Methodological Validation of Machine Learning Models for Non-Technical Loss Detection in Electric Power Systems: A Case Study in an Ecuadorian Electricity Distributor
Methodological Validation of Machine Learning Models for Non-Technical Loss Detection in Electric Power Systems: A Case Study in an Ecuadorian Electricity Distributor
Blog Article
Detecting fraudulent behaviors in electricity consumption is a significant challenge for electric utility companies due to the lack of information and the complexity of both constructing patterns and distinguishing between regular and fraudulent consumers.This study proposes a methodology based on data analytics that, through the processing of information, generates lists of suspicious metering systems for fraud.The database provided by the electrical distribution company contains 266,298 records, of which 15,013 have observations for possible frauds.One of the challenges lies in managing the different variables in the training data and choosing appropriate evaluation metrics.
To address this, a balanced database of 27,374 records was used, with an equitable division between fraud and non-fraud cases.The features used in the identification and construction of patterns for non-technical losses were crucial, although additional techniques Spacecraft Model Kit could be applied to determine the most relevant variables.Following the process, several popular classification models were trained.Hyperparameter optimization was performed by using grid search, and the models were Leather Biker Jacket validated by using cross-validation techniques, finding that the ensemble methods Categorical Boosting (CGB), Light Gradient Boosting Machine (LGB) and Extreme Gradient Boosting (EGB) are the most suitable for identifying losses, achieving high performance and reasonable computational cost.

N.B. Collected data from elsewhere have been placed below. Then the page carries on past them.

/-- A leading edge joins the edges of an interval; before the start at most 8 of a comparator stand (R235). -/
def Interval.lead (v : Interval) (e : Edge) : Interval × Bool :=
  let mine := v.edges.filter (fun x => x.c == e.c)
  if v.start.isNone ∧ 8 ≤ mine.length then
    match v.edges.span (fun x => x.c != e.c) with
    | (a, _ :: b) => ({ v with edges := a ++ b ++ [e] }, true)
    | (_, []) => (v, false)
  else ({ v with edges := v.edges ++ [e] }, false)

/-- COMPARATOR_EDGE: comparator c of port p switches at raw time t in 1/64 LSB (R233 to R235). -/
def execComparatorEdge (p c : Nat) (rising : Bool) (t : Nat) (s : State) : Host.Outcome State Fault Refusal :=
  s.run (wfComparatorEdge p c rising t) (fun _ m =>
    let m := m.advanceToFine (divCeil t 64)
    let u := m.corrected p c t
    let y := m.p p
    if !rising then m.modP p (fun y => y.trail c u)
    else if !m.compOn p c then m
    else
      let dropped (m : Mach) : Mach := m.modP p (fun y => { y with drop := if y.drop.contains c then y.drop else y.drop ++ [c] })
      let open_ := y.listening.isSome
      let dead := match y.lead.find? (fun l => l.1 == c) with | some (_, l) => decide ((t : Int) - l < 4096) | none => false
      if dead then (m.when open_ (fun m => m.satInc (aPRT_LOST0 p) fPRT_LOST0_DEAD_LOST)) |> dropped
      else
        let m := m.modP p (fun y => { y with lead := mapInsert (mapErase y.lead c) c (t : Int) })
        if !open_ || m.tdc.bad.contains (m.physComp p c) then dropped m
        else if m.blanked p t then dropped (m.satInc (aPRT_LOST1 p) fPRT_LOST1_BLANKED)
        else
          let e : Edge := { c := c, lead := u, trail := none }
          let ovl := match y.listening with | some { iv := some v, .. } => (v.lead e).2 | _ => false
          let m := m.modP p (fun y => { y.modOpen (fun v => (v.lead e).1) with drop := y.drop.filter (fun d => d != c) })
          m.when ovl (fun m => m.satInc (aPRT_LOST0 p) fPRT_LOST0_PRE_LOST))

/-! ## Waveform samples (R239 to R242) -/

/-- A converter code corrected by its slice and clamped (R239). -/
def Mach.sampleCode (m : Mach) (p slice adc : Nat) : Nat :=
  let a := aWCV_SCAL p slice
  let ofs := m.sfld a fWCV_SCAL_OFS
  let gain := m.sfld a fWCV_SCAL_GAIN
  (clampInt 0 1023 (divRound ((4 * adc + ofs) * (4096 + gain)) 16384)).toNat

/-- WAVEFORM_SAMPLE: the slice on a phase of port p samples in cycle k (R221, R240). -/
def execWaveformSample (p : Nat) (odd : Bool) (k adc : Nat) (s : State) : Host.Outcome State Fault Refusal :=
  s.run (wfWaveformSample p odd k adc) (fun _ m =>
    let t := 64 * k + 32 * bit odd
    let m := m.advanceToFine t
    let slice := m.fld (aWCV_PORT p) (if odd then fWCV_PORT_ODD else fWCV_PORT_EVEN)
    let x : Sample := { t := t, code := m.sampleCode p slice adc, blank := m.blanked p (64 * t) }
    m.modP p (fun y => y.modOpen (fun v => if v.wfSkip then v else { v with samples := v.samples ++ [x] })))

/-! ## Overloads (R243 to R245) -/

/-- The other ports of a port's tile. -/
def neighbours (p : Nat) : List Nat := ((List.range 4).map (fun j => 4 * (p / 4) + j)).filter (fun q => q != p)

/-- OVERLOAD_TRIP: the overload detector of port p trips at instant t. -/
def execOverloadTrip (p t : Nat) (s : State) : Host.Outcome State Fault Refusal :=
  s.run (wfOverloadTrip p t) (fun _ m =>
    let m := m.advanceToFine t
    if (m.p p).ovl.isSome then m
    else
      let m := m.satInc (aPRT_OVL p) fPRT_OVL_OVL
      let m := m.modP p (fun y => { y.modOpen (fun v => { v with own := v.own ++ [(t, none)] }) with ovl := some t })
      (neighbours p).foldl (fun m q => m.modP q (fun y => y.modOpen (fun v => { v with tile := v.tile ++ [(t, none)] }))) m)

/-- The first running overload that began at `a`, or at the opening after it, ends at `t`. -/
def endOver (opened a t : Nat) : List (Nat × Option Nat) → List (Nat × Option Nat)
  | [] => []
  | (b, none) :: l => if b = max a opened then (b, some t) :: l else (b, none) :: endOver opened a t l
  | o :: l => o :: endOver opened a t l

/-- OVERLOAD_RELEASE: the detector releases at instant t. -/
def execOverloadRelease (p t : Nat) (s : State) : Host.Outcome State Fault Refusal :=
  s.run (wfOverloadRelease p t) (fun _ m =>
    let m := m.advanceToFine t
    match (m.p p).ovl with
    | none => m
    | some a =>
      let m := m.modP p (fun y => { y.modOpen (fun v => { v with own := endOver v.opened a t v.own }) with ovl := none })
      (neighbours p).foldl (fun m q => m.modP q (fun y => y.modOpen (fun v => { v with tile := endOver v.opened a t v.tile }))) m)

/-! ## Input current (R227 to R229) -/

/-- IBIAS of a current in pA: round(2,048 log2(I / 10 nA)), from the exact powers. -/
def ibiasCode (pA : Nat) : Nat :=
  if pA < 10000 then 0 else if 2000000000 < pA then 36065 else (Nat.log2 (pA ^ 4096 / 10000 ^ 4096) + 1) / 2

/-- IBIAS_READING: the port's averaged input current, and whether its DC level lies more than 250 mV above VCM (R227 to R229). -/
def execIbiasReading (p pA : Nat) (high : Bool) (s : State) : Host.Outcome State Fault Refusal :=
  s.run (wfIbiasReading p pA high) (fun _ m =>
    let a := aPRT_IMON p
    let code := ibiasCode pA
    let m := (m.setFld a fPRT_IMON_IBIAS code).setFld a fPRT_IMON_LOW (bit (decide (pA < 10000)))
    let m := m.setFld a fPRT_IMON_HIGH (bit (decide (2000000000 < pA)))
    let ilim := m.fld (aPRT_BIAS p) fPRT_BIAS_ILIM
    let above := decide (ilim ≤ 36065) && decide (ilim < code)
    let m := m.modP p (fun y => { y with high := if above then min 3 (y.high + 1) else 0, openN := if high then min 10 (y.openN + 1) else 0 })
    let src := srcId 0x08 p
    let ovl := (m.p p).high == 3 && !m.flag (aPRT_STAT p) fPRT_STAT_OVERCUR
    let m := m.when ovl (fun m => (m.setFld (aPRT_STAT p) fPRT_STAT_OVERCUR 1).report src src 0x24 0)
    let isOpen := (m.p p).openN == 10
    let fresh := isOpen && !m.flag a fPRT_IMON_OPEN
    let m := m.setFld a fPRT_IMON_OPEN (bit isOpen)
    m.when fresh (fun m => (m.setFld (aPRT_STAT p) fPRT_STAT_OPEN_SEEN 1).report src src 0x23 0))

end Sys2Proof.Machine
end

The best performance was compared by measuring accuracy (Acc) and F1 score, which allows for the evaluation of various techniques and is a combination of two metrics: detection rate and precision.Although CGB achieved the best performance in terms of accuracy (Acc = 0.897) and F1 (0.894), it was slower than LGB, so it is considered the ideal classifier for the data provided by the electrical distribution company.
This research study highlights the importance of the techniques used for fraud detection in electricity metering systems, although the results may vary depending on the characteristics of the training, the number of variables, and the available hardware resources.